Following a record 186 cases of polio-like disease, acute flaccid myelitis (AFM) in 2018, the peak has passed and it is expected that the cases will continue to decline by 2020.
I do not know why, but the infection, which apparently attacks the spinal cord and causes temporary – and occasionally permanent – paralysis mainly in young children, seems to wane in all other waves of the other year.
The first known outbreak of unknown cause or origin occurred in 2014. AFM reappeared in 2016 and hit 149 people. In 2018, it came again to a comeback of the disease. This year, 186 cases were confirmed.
So far it seems that AFM outbreaks occur every other year ̵
Six-year-old Alex Bustamante is one of 186 people – almost all children – affected by acute flaccid myelitis in 2018. This has been the worst year for the disease so far, and if this continues, 2020 will Bringing More Cases
One thing is becoming clearer: we can now expect an approximately 14-month break at AFM.
During this time, the Centers for Disease Control and Prevention (CDC) are determined to do whatever it takes to solve the puzzle.
The CDC has put together a special task force for this purpose.
Members include parents, neurologists, epidemiologists working on disease, virologists and pathologists who are investigating potential infectious agents for the disease, physicians who study the immune system, and those who study risk factors for genetic and environmental conditions.
For the Task Force and the world in general, however, far more than unknown is known about AFM.
The very first cases appeared in 2012 with a string of 10-year-old children concentrated mainly in California.
In 2014, the disease was more prominent with clusters in Colorado and Utah.
Between August and December, a total of 120 cases occurred in 34 states.
WHAT IS ACUTE FLACCID MYELITIS (AFM)?
The term "myelitis" means inflammation of the spinal cord.
Transverse myelitis is the common name of the disorder, and there are several subtypes.
It is a neurological disease that inflates the spinal cord across its entire width ("across") and destroys the fatty substance that protects the nerve cells.
This can lead to paralysis.
AFM is an unusual subtype of transverse myelitis.
Patients start with the same spinal inflammation, but their symptoms are different and the disease develops differently.
The main difference is that AFM patients are weak and flaccid, while patients with general transverse myelitis tend to be rigid.
Most AFM patients begin to struggle with limb, face, tongue, and eye movements.
You then lose control of a limb or sometimes the whole body – although many have control of sensory organs, intestines and intestines have bladder functions.  Unlike myelitis, which has been around for years through doctors, doctors still do not know exactly why and how AFM manifests itself.
And then, just as quickly as it had come, AFM dispersed again.
In both first and sporadic cases from 2012, the doctors were able to find common ground.
These outbreaks coincided with another virus that caused respiratory infection caused by an error called EV-D68.

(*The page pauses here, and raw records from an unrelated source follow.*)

/-! ### Events of the pipeline, activations and messages -/

theorem witness_MatrixDispatch : let s := matrix (.mgang 4 3) 0 false
    arraySlot s 0 = none ∧ leastBy (slotKey s 0) ((List.range 4).filter (headReady s 0)) = some 0 ∧ (s.slot 0 0).mq = [matOp (.mgang 4 3) 0 false]
      ∧ (matOp (.mgang 4 3) 0 false).x = 0 := by decide +kernel
theorem witness_MiterTurns : let m := { matOp (.miter 0 0 0 0 5 6) 4 true with begun := true }
    let s := onSlot0 fun l => { l with mq := [m] }
    OnArray s 0 0 m ∧ m.begun = true ∧ (s.slot 0 0).act = some bootActivation ∧ bootActivation.stolen = false ∧ s.ctx 0 = some ctx0
      ∧ bits (ctx0.vpe 0).mis 0 32 + 1 < bits m.x 0 32 ∧ requestPending s 0 = false ∧ (s.slot 0 0).csr.mtrapen = 0 :=
  ⟨⟨by decide, by decide, ⟨[], by decide⟩, by decide, by decide, by decide⟩, rfl, by decide, rfl, by decide, by decide, by decide, by decide⟩

/-- Slots 0 of cells 0 and 1 join with tag 9 and mask 3, at the end of their wait. -/
def joining : State :=
  let l := { slot0 with mq := [matOp (.mgang 4 3) 9 true], gang := .joining 9 3 16384 }
  let s := (world.setSlot 0 0 l).setSlot 1 0 l
  { s with slotTables := [(0, 0x80)] }
theorem witness_GangEvents : arraySlot joining 0 = some 0 ∧ (joining.slot 0 0).gang = .joining 9 3 16384 ∧ 16384 ≤ 16384 ∧ (3 : BitVec 8).getLsbD (0 % 8) = true
    ∧ ∀ c ∈ maskedCells 0 3, joinSlot joining c 9 3 = some 0 ∧ (joining.slot c 0).status = .running := by decide +kernel
theorem witness_SlotTableAtFrameStart : let s : State := { world with slotNext := [(0, (1, 5)), (1, (2, 5))], clk := [(0, 8 * 8192)] }
    s.slotNext.find 0 = some (1, 5) ∧ s.clkOf 0 % 4096 = 0 ∧ 1 < s.clkOf 0 / 4096 ∧ s.slotNext.find 1 = some (2, 5) ∧ s.clkOf 0 / 4096 ≤ 2 := by decide

/-- A message without words on channel 3 for virtual PE 0. -/
def msg3 : Msg := { Msg.empty with hdr := 0x1800 }
/-- A bound handler, whose messages a thief takes. -/
def bound : Handler := { Handler.zero with bnd := true, stl := true }
/-- Cell 0 stands before the activation of that message; its slots are free; cell 1 has been idle for 32 cycles. -/
def pending : State :=
  let x := { ctx0 with vpes := [(0, { Vpe.reset with queues := [(3, [msg3])], ages := [(3, 5000)], used := 1 })] }
  let c : Cell := { Cell.reset with ctx := some 0, handlers := Cell.reset.handlers.setIfInBounds 3 bound }
  { world with ctxs := [(0, x)], cells := [(0, c), (1, { Cell.reset with ctx := some 0, idleClk := 32 })], inp := { cell := 0, chan := 3 } }
/-- Its context. -/
def pendingCtx : Context := { ctx0 with vpes := [(0, { Vpe.reset with queues := [(3, [msg3])], ages := [(3, 5000)], used := 1 })] }

theorem witness_AbortLeaves : (world.slot 0 0).act = some bootActivation ∧ CellOf world 0 0 ctx0 ∧ (ctx0.vpe bootActivation.vpe).streams.find bootActivation.ch = none :=
  ⟨by decide, ⟨by decide, by decide⟩, by decide⟩
theorem witness_EndForms : Running world 0 0 0 bootActivation ctx0 ∧ (world.slot 0 0).ending = false ∧ (world.slot 0 0).sends = []
    ∧ revokedGrant ctx0 ⟨Msg.empty, [(0, 0, 1, none)], false⟩ = false := ⟨⟨rfl, by decide, by decide, by decide, by decide⟩, by decide, by decide, by decide⟩
theorem witness_ActivationStart : StartsNext pending 0 0 pendingCtx 0 0 3 msg3 [] :=
  ⟨by decide, ⟨by decide, by decide⟩, by decide, by decide, by decide, by decide +kernel, by decide⟩
theorem witness_ActivationStart_sealed : opensStream (pending.cell 0) (pendingCtx.vpe 0) 3 = false ∧ (handlerEntry pending pendingCtx ((pending.cell 0).handler 3).hidx.toNat).isSome = true
    ∧ ∃ b, GridSealed pending pendingCtx b := ⟨by decide, by decide, _, rfl, rfl, by decide⟩
theorem witness_ActivationStart_void : let s := { pending with fw := { pending.fw with gen := 9 } }
    ∃ b, s.caps.find 1 = some b ∧ b.state = 1 ∧ tagCurrent s b = false := ⟨_, rfl, rfl, by decide⟩
theorem witness_AgePromotion : (pending.inp.vpe, pending.inp.chan) ∈ runnablePairs pending 0 ∧ max 64 (pending.cell 0).agel.toNat < (pendingCtx.vpe 0).ages.getD 3 0 := by decide +kernel
theorem witness_TurnBudgetExpiry : let s := onSlot0 fun l => { l with tbud := 0 }
    (s.slot 0 0).status = .running ∧ (s.slot 0 0).ending = false ∧ (s.slot 0 0).tbud = 0 := by decide
theorem witness_StealAttempt : freeSlot (pending.cell 1) = some 0 ∧ mayStart pending 1 = true ∧ (pending.cell 1).stop = .no ∧ 32 ≤ (pending.cell 1).idleClk ∧ runnablePairs pending 1 = []
    ∧ oldest ((probes pendingCtx 1).flatMap (stealable pending pendingCtx)) = some (0, 0, 3, msg3) := by decide +kernel
theorem witness_StealAttempt_fails : let s := world.setCell 1 { world.cell 1 with idleClk := 32 }
    oldest ((probes ctx0 1).flatMap (stealable s ctx0)) = none ∧ runnablePairs s 1 = [] ∧ 32 ≤ (s.cell 1).idleClk := by decide +kernel
theorem witness_OutboundEvents : let m : OutMsg := ⟨Msg.empty, [(0, 0, 1, none)], false⟩
    let s := { world.setCell 0 { world.cell 0 with outbound := [m] } with mcReturns := [(0, 2)] }
    (s.cell 0).outbound = [m] ∧ listsStand s 0 0 = false ∧ gateOpen s 0 = true ∧ (∀ d ∈ m.dests, d.1 = s.devId.toNat) ∧ countersReady (s.cell 0) m = true
      ∧ s.mcReturns[0]? = some (0, 2) := by decide
theorem witness_OutboundEvents_multicast : let m : OutMsg := ⟨Msg.empty, [(0, 0, 1, some (0, 2))], false⟩
    let s := world.setCell 0 { world.cell 0 with outbound := [m], freeCnt := [(2, 1)] }
    (s.cell 0).outbound = [m] ∧ countersReady (s.cell 0) m = true ∧ (sentCopy m.msg 0 true).aflg = 8 := by decide
theorem witness_SpillEvents : let s := world.setCell 0 { world.cell 0 with spill := [(0, 3, msg3)] }
    (s.cell 0).spill = [(0, 3, msg3)] ∧ (ctx0.vpe 0).used < share ctx0 ∧ (s.cell 0).netHeld = [] ∧ (∀ k < 4, (s.slot 0 k).status ≠ .stream 0) := by decide +kernel
theorem witness_SpillEvents_extension : ((world.setCell 0 { world.cell 0 with netHeld := [⟨0, 0, 0, 0, 0, 24, 0, msg3⟩] }).cell 0).netHeld ≠ [] ∧ (world.cell 0).ext = false ∧ ctx0.extEntries = 0
    ∧ ctx0.contained = false := by decide
theorem witness_StreamOpen : opensStream { world.cell 0 with handlers := (world.cell 0).handlers.setIfInBounds 3 { bound with sbd := true } }
    { Vpe.reset with queues := [(3, [{ msg3 with hdr := 0x1900 }])] } 3 = true := by decide +kernel
theorem witness_StreamClose : msgKind (0x1B00 : Word) = 3 ∧ (([{ msg3 with hdr := 0x1B00 }] : List Msg).find? fun m => m.src == 0 && decide (1 ≤ msgKind m.hdr) && decide (msgKind m.hdr ≤ 3)).isSome = true
    ∧ drained { slot0 with seq := ⟨some ⟨0, 0, 16, 0, 0, 0, 0⟩, none, 0⟩ } = true := by decide +kernel
theorem witness_StreamSlotBudgetExpiry : let s := onSlot0 fun l => { l with status := .stream 5, tbud := 0 }
    (s.slot 0 0).status = .stream 5 ∧ (s.slot 0 0).act = some bootActivation ∧ (s.slot 0 0).tbud = 0 := by decide
theorem witness_StreamRefill : (getQ queued 4).mode = .stream ∧ (getQ queued 4).ents.length + (getQ queued 4).flight.length < 4 ∧ queueMatch queued 0 4 false true = false := by decide +kernel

But the discovery was a dead end.
Although about 90 percent of people with AFM recently had a cold that affected their respiratory organs, traces of EV-D68 and other enteroviruses were found in the spinal fluid of only four out of 512 people who had polio-like disease has been since 2014.
This leaves the majority of cases unclear.
The vast majority of those affected are toddlers, and they present themselves not unlike polio.
Most limb muscle strength and muscle control first and paralysis spreads from there.
In rare cases, freezing may spread to the respiratory tract and make the disease life threatening.
For many older, frightened parents, AFM initially looked like polio effectively eradicated by vaccines.
However, so far no positive text for the devastating disease has been written at AFM.
It seems clear that anything underlying the AFM has to attack the spinal cord, as paralysis is the main symptom.
However, spinal fluid tests on AFM children were often negative for suspected viruses.
Looking ahead to 2020, scientists hope to find out what genetic and environmental factors make some children vulnerable, while others are safe.
relied on a wheelchair, since Sebastian Bottomley only five Was years old when the AFM beat him in 2016. The seven-year-old (pictured) has been relying on a wheelchair since 1965
They also investigate how a pathogen can infect other cell types than before, for example: For example, the muscle cells themselves, or whether infection could trigger inflammation and an autoimmune response.
In addition, they intend to introduce a science stud [ies] to find out which biennial "seasons" or cycles drive the disease. Nonetheless, scientists can do little to predict the future, especially in the case of AFM.
"It's impossible to say if we have real answers … because this is a complex public health challenge," said CDC scientist Dr. Thomas Clark, an epidemiologist, the Dallas Morning News.
And that leaves the parents in the frightening position of simply hoping for the best for their vulnerable children.
"Until we fully understand the causes of AFM, we can not help protect people from it."
Currently, epidemiologists like him have little to do except the patterns we've observed since 2014.
And if these are signs, we can only expect more sickly children in winter or 2020.